> TASK ITEM: Only the lines below, from the one with "exact (hs.writeMem progBase" through the one with "have hpc : s.pc.toNat", are to be written out, exactly.

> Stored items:
theorem State.memCanonical.of_kept (hs : s.memCanonical) (hm : t.mem = s.mem) (hp : t.params = s.params) :
    t.memCanonical := by
  rwa [State.memCanonical, hm, hp]

theorem State.memCanonical.writeMem (hs : s.memCanonical) (a : Nat) (bytes : List Byte) :
    (s.writeMem a bytes).memCanonical := Memory.wf_writeRun _ _ a bytes hs

theorem State.memCanonical.doReset (hs : s.memCanonical) : s.doReset.memCanonical := Memory.wf_installFont _ _ hs

theorem State.memCanonical.exec {ins : Instr} (hs : s.memCanonical) (h : exec ins s = .next t) : t.memCanonical := by
  obtain hm | ⟨bytes, hm⟩ := exec_mem_cases h
  · exact hs.of_kept hm (exec_keeps h).params
  · exact (hs.writeMem s.i.toNat bytes).of_kept hm (exec_keeps h).params

theorem State.memCanonical.execFetched (hs : s.memCanonical) (h : s.execFetched = .next t) : t.memCanonical := by
  obtain ⟨a, _, e⟩ | ⟨op, w, _, _, e⟩ | ⟨op, ins, _, _, e⟩ := s.execFetched_cases
  · cases e.symm.trans h
    exact hs.of_kept (s.takeFault_mem ..) (s.takeFault_params ..)
  · cases e.symm.trans h
    exact hs.of_kept (s.takeFault_mem ..) (s.takeFault_params ..)
  · exact hs.exec (e.symm.trans h)

/-- A halted cycle writes only its result; the tail of a running one writes no memory. -/
theorem State.memCanonical.cycle {b : Bool} (hs : s.memCanonical) (h : s.cycle b = .next t) : t.memCanonical := by
  obtain ⟨_, rfl⟩ | ⟨_, u, hu, rfl⟩ := State.cycle_cases h
  · exact hs
  · have hexec : u.memCanonical := State.memCanonical.execFetched (s := s.startCycle) hs hu
    exact hexec.of_kept (u.cycleTail_mem b) (u.cycleTail_params b)

theorem State.memCanonical.loadProgram (hs : s.memCanonical) (bytes : List Byte) :
    (s.loadProgram bytes).memCanonical := by
  obtain hlong | hfits := Nat.lt_or_ge progMax bytes.length
  · rw [State.loadProgram_rejected s bytes hlong]
    exact hs
  · rw [State.loadProgram_ok s bytes hfits]
    exact (hs.writeMem progBase bytes).doReset

theorem State.memCanonical.step (hs : s.memCanonical) (h : step s = .next t) : t.memCanonical := by
  have hpop : s.popScript.memCanonical := hs
  obtain ⟨b, _, hc⟩ | ⟨k, _, rfl⟩ | ⟨_, rfl⟩ | ⟨_, rfl⟩ | ⟨_, rfl⟩ | ⟨bytes, _, rfl⟩ := step_cases h
  · exact hpop.cycle hc
  · exact hpop
  · exact hpop
  · exact hpop
  · exact hpop.doReset
  · exact hpop.loadProgram bytes

end

/-- Settles O55: a step writes memory by byte writes below 4096 or by re-installing the font, and both keep the form. -/
theorem memoryStaysCanonical : Obligations.MemoryStaysCanonical := fun _ _ => State.memCanonical.step

/-! The fetch (R67, R71, R100) -/

theorem opOfBytes_toNat (hi lo : Byte) : (opOfBytes hi lo).toNat = 256 * hi.toNat + lo.toNat := by
  rw [opOfBytes, BitVec.toNat_append, ← Nat.shiftLeft_add_eq_or_of_lt lo.isLt, Nat.shiftLeft_eq, Nat.mul_comm]

/-- Neither address of the fetch faults: it reads the two bytes from PC on. -/
theorem State.fetch_of_inRange {s : State} (h : s.params.addrPolicy = .wrap ∨ s.pc.toNat < 0xFFF) :
    s.fetch = .opcode (opOfBytes (s.memByte (memIndex s.pc.toNat)) (s.memByte (memIndex (s.pc.toNat + 1)))) := by
  have hnone : eaRangeFault s.params.addrPolicy s.pc.toNat 2 = none := by
    cases hp : s.params.addrPolicy with
    | wrap => exact eaRangeFault_wrap ..
    | fault =>
      have hpc : s.pc.toNat < 0xFFF := h.resolve_left (by simp [hp])
      exact (eaRangeFault_fault_none ..).mpr (.inr (by simp only [memSize]; omega))
  rw [State.fetch, hnone]

/-- The fetch faults on the first of its two addresses that is out of range. -/
theorem State.fetch_of_firstBad {s : State} {k : Nat} (hp : s.params.addrPolicy = .fault) (hk : k < 2)
    (hbad : memSize ≤ s.pc.toNat + k) (hgood : ∀ j < k, s.pc.toNat + j < memSize) :
    s.fetch = .outOfRange (s.pc.toNat + k) := by
  rw [State.fetch, hp, eaRangeFault_of_first _ _ k hk hbad hgood]

/-- Settles O6: the three clauses are the fetch in range, and the fetch with the second or the first address bad. -/
theorem fetchReadsBigEndian : Obligations.FetchReadsBigEndian := by
  refine fun s => ⟨fun h => ⟨_, State.fetch_of_inRange h, opOfBytes_toNat ..⟩, fun hp hpc => ?_, fun hp hpc => ?_⟩
  · have hfault := State.fetch_of_firstBad (k := 1) hp (by decide) (by simp [hpc]) (by simp [hpc])
    rwa [hpc] at hfault
  · exact State.fetch_of_firstBad (k := 0) hp (by decide) hpc (by simp)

> ANSWER TO THIS PROBLEM:
    exact (hs.writeMem progBase bytes).doReset

theorem State.memCanonical.step (hs : s.memCanonical) (h : step s = .next t) : t.memCanonical := by
  have hpop : s.popScript.memCanonical := hs
  obtain ⟨b, _, hc⟩ | ⟨k, _, rfl⟩ | ⟨_, rfl⟩ | ⟨_, rfl⟩ | ⟨_, rfl⟩ | ⟨bytes, _, rfl⟩ := step_cases h
  · exact hpop.cycle hc
  · exact hpop
  · exact hpop
  · exact hpop
  · exact hpop.doReset
  · exact hpop.loadProgram bytes

end

/-- Settles O55: a step writes memory by byte writes below 4096 or by re-installing the font, and both keep the form. -/
theorem memoryStaysCanonical : Obligations.MemoryStaysCanonical := fun _ _ => State.memCanonical.step

/-! The fetch (R67, R71, R100) -/

theorem opOfBytes_toNat (hi lo : Byte) : (opOfBytes hi lo).toNat = 256 * hi.toNat + lo.toNat := by
  rw [opOfBytes, BitVec.toNat_append, ← Nat.shiftLeft_add_eq_or_of_lt lo.isLt, Nat.shiftLeft_eq, Nat.mul_comm]

/-- Neither address of the fetch faults: it reads the two bytes from PC on. -/
theorem State.fetch_of_inRange {s : State} (h : s.params.addrPolicy = .wrap ∨ s.pc.toNat < 0xFFF) :
    s.fetch = .opcode (opOfBytes (s.memByte (memIndex s.pc.toNat)) (s.memByte (memIndex (s.pc.toNat + 1)))) := by
  have hnone : eaRangeFault s.params.addrPolicy s.pc.toNat 2 = none := by
    cases hp : s.params.addrPolicy with
    | wrap => exact eaRangeFault_wrap ..
    | fault =>
      have hpc : s.pc.toNat < 0xFFF := h.resolve_left (by simp [hp])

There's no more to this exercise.